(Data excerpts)
---
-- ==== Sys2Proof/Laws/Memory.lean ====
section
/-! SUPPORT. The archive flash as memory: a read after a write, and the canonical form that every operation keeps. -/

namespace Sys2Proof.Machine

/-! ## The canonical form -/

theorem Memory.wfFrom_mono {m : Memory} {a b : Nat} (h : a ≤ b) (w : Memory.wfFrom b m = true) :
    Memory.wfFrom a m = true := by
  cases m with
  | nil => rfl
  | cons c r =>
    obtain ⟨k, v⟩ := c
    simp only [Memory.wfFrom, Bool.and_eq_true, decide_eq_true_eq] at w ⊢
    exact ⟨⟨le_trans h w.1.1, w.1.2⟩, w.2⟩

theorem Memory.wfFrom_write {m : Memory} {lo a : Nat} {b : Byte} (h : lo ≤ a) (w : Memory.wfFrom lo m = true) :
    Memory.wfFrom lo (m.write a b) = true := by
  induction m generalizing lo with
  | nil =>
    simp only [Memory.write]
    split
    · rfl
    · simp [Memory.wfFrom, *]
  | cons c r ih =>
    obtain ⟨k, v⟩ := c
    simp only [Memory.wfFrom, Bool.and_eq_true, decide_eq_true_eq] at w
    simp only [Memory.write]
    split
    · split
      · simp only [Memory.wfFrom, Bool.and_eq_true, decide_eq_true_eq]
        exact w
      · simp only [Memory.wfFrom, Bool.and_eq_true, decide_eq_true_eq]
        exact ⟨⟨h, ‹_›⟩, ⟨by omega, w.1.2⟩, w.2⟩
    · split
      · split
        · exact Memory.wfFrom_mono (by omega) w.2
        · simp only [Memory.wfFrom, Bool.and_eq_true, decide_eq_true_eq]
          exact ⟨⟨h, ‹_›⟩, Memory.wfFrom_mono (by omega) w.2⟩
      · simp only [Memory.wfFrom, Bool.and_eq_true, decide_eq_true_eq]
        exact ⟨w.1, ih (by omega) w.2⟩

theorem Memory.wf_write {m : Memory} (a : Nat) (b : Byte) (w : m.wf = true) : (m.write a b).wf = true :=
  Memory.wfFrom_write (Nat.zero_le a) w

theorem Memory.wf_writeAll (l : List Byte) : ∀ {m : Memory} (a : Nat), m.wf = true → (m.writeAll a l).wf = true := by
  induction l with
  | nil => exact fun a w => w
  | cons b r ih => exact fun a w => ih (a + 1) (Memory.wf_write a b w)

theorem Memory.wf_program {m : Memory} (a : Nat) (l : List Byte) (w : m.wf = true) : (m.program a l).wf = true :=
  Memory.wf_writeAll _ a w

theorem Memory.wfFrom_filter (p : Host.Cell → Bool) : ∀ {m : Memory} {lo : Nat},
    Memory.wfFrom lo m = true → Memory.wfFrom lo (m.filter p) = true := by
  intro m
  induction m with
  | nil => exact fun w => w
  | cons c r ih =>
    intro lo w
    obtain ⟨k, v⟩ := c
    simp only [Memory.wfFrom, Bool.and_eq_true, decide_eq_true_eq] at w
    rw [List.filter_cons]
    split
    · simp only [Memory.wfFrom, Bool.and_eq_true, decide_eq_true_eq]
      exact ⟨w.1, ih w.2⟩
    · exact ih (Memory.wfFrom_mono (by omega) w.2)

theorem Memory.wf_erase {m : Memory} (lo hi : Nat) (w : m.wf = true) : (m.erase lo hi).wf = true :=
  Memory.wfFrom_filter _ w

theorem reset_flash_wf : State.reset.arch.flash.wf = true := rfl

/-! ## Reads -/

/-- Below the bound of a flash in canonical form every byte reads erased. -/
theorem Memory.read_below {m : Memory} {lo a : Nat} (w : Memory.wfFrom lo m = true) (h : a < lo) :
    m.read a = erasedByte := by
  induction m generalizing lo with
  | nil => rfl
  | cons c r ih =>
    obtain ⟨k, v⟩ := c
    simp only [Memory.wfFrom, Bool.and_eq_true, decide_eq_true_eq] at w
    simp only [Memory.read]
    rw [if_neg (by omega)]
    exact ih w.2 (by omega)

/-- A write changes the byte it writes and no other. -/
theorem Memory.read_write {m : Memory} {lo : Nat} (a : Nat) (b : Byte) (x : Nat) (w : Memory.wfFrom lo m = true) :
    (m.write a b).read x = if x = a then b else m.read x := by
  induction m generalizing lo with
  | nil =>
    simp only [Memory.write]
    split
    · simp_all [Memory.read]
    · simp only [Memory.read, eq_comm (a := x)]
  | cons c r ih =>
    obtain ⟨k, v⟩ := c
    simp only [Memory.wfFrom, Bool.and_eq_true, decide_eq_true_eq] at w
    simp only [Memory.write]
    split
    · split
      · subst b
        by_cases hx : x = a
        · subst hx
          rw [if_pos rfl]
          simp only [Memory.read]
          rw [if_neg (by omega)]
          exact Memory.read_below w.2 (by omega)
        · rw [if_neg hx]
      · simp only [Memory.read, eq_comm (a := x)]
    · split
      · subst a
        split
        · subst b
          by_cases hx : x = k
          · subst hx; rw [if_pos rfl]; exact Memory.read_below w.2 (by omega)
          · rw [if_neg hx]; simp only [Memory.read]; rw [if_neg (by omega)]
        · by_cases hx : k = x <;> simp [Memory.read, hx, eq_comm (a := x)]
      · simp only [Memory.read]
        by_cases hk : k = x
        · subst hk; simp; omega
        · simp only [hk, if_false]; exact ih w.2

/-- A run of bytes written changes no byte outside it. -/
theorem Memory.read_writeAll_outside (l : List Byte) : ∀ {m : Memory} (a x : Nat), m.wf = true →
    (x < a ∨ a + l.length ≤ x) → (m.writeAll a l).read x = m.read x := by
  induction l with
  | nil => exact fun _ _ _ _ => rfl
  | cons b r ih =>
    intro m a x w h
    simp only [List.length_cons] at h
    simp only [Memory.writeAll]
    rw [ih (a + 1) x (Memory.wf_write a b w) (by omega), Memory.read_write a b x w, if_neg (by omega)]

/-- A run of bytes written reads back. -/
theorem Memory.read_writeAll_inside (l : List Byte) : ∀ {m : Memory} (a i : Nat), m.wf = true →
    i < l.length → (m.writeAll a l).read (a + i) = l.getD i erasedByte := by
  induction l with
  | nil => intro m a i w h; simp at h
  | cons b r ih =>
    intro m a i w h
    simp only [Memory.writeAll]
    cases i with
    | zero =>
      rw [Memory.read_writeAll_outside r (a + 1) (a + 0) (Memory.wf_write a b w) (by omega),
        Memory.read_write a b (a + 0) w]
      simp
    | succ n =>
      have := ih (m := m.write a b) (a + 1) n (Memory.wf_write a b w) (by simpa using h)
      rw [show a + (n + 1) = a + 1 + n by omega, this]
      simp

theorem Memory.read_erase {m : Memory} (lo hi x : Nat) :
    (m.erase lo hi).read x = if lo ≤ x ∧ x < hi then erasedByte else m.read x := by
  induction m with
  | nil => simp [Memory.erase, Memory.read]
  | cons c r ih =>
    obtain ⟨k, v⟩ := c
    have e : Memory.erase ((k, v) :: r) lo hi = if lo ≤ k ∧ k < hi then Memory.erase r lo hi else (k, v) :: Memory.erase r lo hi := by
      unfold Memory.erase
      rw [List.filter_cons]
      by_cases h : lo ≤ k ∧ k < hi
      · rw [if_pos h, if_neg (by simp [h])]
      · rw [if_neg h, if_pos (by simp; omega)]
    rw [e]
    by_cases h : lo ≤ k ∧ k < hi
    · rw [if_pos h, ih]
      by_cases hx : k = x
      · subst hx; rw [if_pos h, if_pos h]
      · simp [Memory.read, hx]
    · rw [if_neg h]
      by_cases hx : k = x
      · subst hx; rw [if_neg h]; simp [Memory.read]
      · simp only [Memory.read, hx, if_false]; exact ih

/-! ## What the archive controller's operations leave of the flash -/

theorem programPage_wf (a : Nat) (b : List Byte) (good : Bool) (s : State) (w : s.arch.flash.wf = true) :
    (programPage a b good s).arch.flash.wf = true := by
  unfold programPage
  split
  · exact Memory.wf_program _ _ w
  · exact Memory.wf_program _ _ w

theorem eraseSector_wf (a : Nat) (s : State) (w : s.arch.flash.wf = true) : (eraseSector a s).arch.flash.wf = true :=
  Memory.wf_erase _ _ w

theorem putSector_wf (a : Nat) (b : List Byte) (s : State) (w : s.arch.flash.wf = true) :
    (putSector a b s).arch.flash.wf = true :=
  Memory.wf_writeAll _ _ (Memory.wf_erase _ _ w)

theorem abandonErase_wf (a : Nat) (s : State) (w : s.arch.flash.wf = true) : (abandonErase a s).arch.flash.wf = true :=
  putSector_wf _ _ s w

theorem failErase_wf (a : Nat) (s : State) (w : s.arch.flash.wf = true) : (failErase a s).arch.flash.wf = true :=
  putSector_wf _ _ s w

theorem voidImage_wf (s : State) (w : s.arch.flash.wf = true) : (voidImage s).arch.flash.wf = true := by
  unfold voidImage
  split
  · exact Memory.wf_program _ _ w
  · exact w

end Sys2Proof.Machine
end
---
How to complete this task ->
With the first line being the one containing "fun _ _ _ _ => rfl" and the last line the one containing "simp [Memory.read, hx]", transcribe exactly the lines above that fall in that range.

Solution for this task ->
  | nil => exact fun _ _ _ _ => rfl
  | cons b r ih =>
    intro m a x w h
    simp only [List.length_cons] at h
    simp only [Memory.writeAll]
    rw [ih (a + 1) x (Memory.wf_write a b w) (by omega), Memory.read_write a b x w, if_neg (by omega)]

/-- A run of bytes written reads back. -/
theorem Memory.read_writeAll_inside (l : List Byte) : ∀ {m : Memory} (a i : Nat), m.wf = true →
    i < l.length → (m.writeAll a l).read (a + i) = l.getD i erasedByte := by
  induction l with
  | nil => intro m a i w h; simp at h
  | cons b r ih =>
    intro m a i w h
    simp only [Memory.writeAll]
    cases i with
    | zero =>
      rw [Memory.read_writeAll_outside r (a + 1) (a + 0) (Memory.wf_write a b w) (by omega),
        Memory.read_write a b (a + 0) w]
      simp
    | succ n =>
      have := ih (m := m.write a b) (a + 1) n (Memory.wf_write a b w) (by simpa using h)
      rw [show a + (n + 1) = a + 1 + n by omega, this]
      simp

theorem Memory.read_erase {m : Memory} (lo hi x : Nat) :
    (m.erase lo hi).read x = if lo ≤ x ∧ x < hi then erasedByte else m.read x := by
  induction m with
  | nil => simp [Memory.erase, Memory.read]
  | cons c r ih =>
    obtain ⟨k, v⟩ := c
    have e : Memory.erase ((k, v) :: r) lo hi = if lo ≤ k ∧ k < hi then Memory.erase r lo hi else (k, v) :: Memory.erase r lo hi := by
      unfold Memory.erase
      rw [List.filter_cons]
      by_cases h : lo ≤ k ∧ k < hi
      · rw [if_pos h, if_neg (by simp [h])]
      · rw [if_neg h, if_pos (by simp; omega)]
    rw [e]
    by_cases h : lo ≤ k ∧ k < hi
    · rw [if_pos h, ih]
      by_cases hx : k = x
      · subst hx; rw [if_pos h, if_pos h]
      · simp [Memory.read, hx]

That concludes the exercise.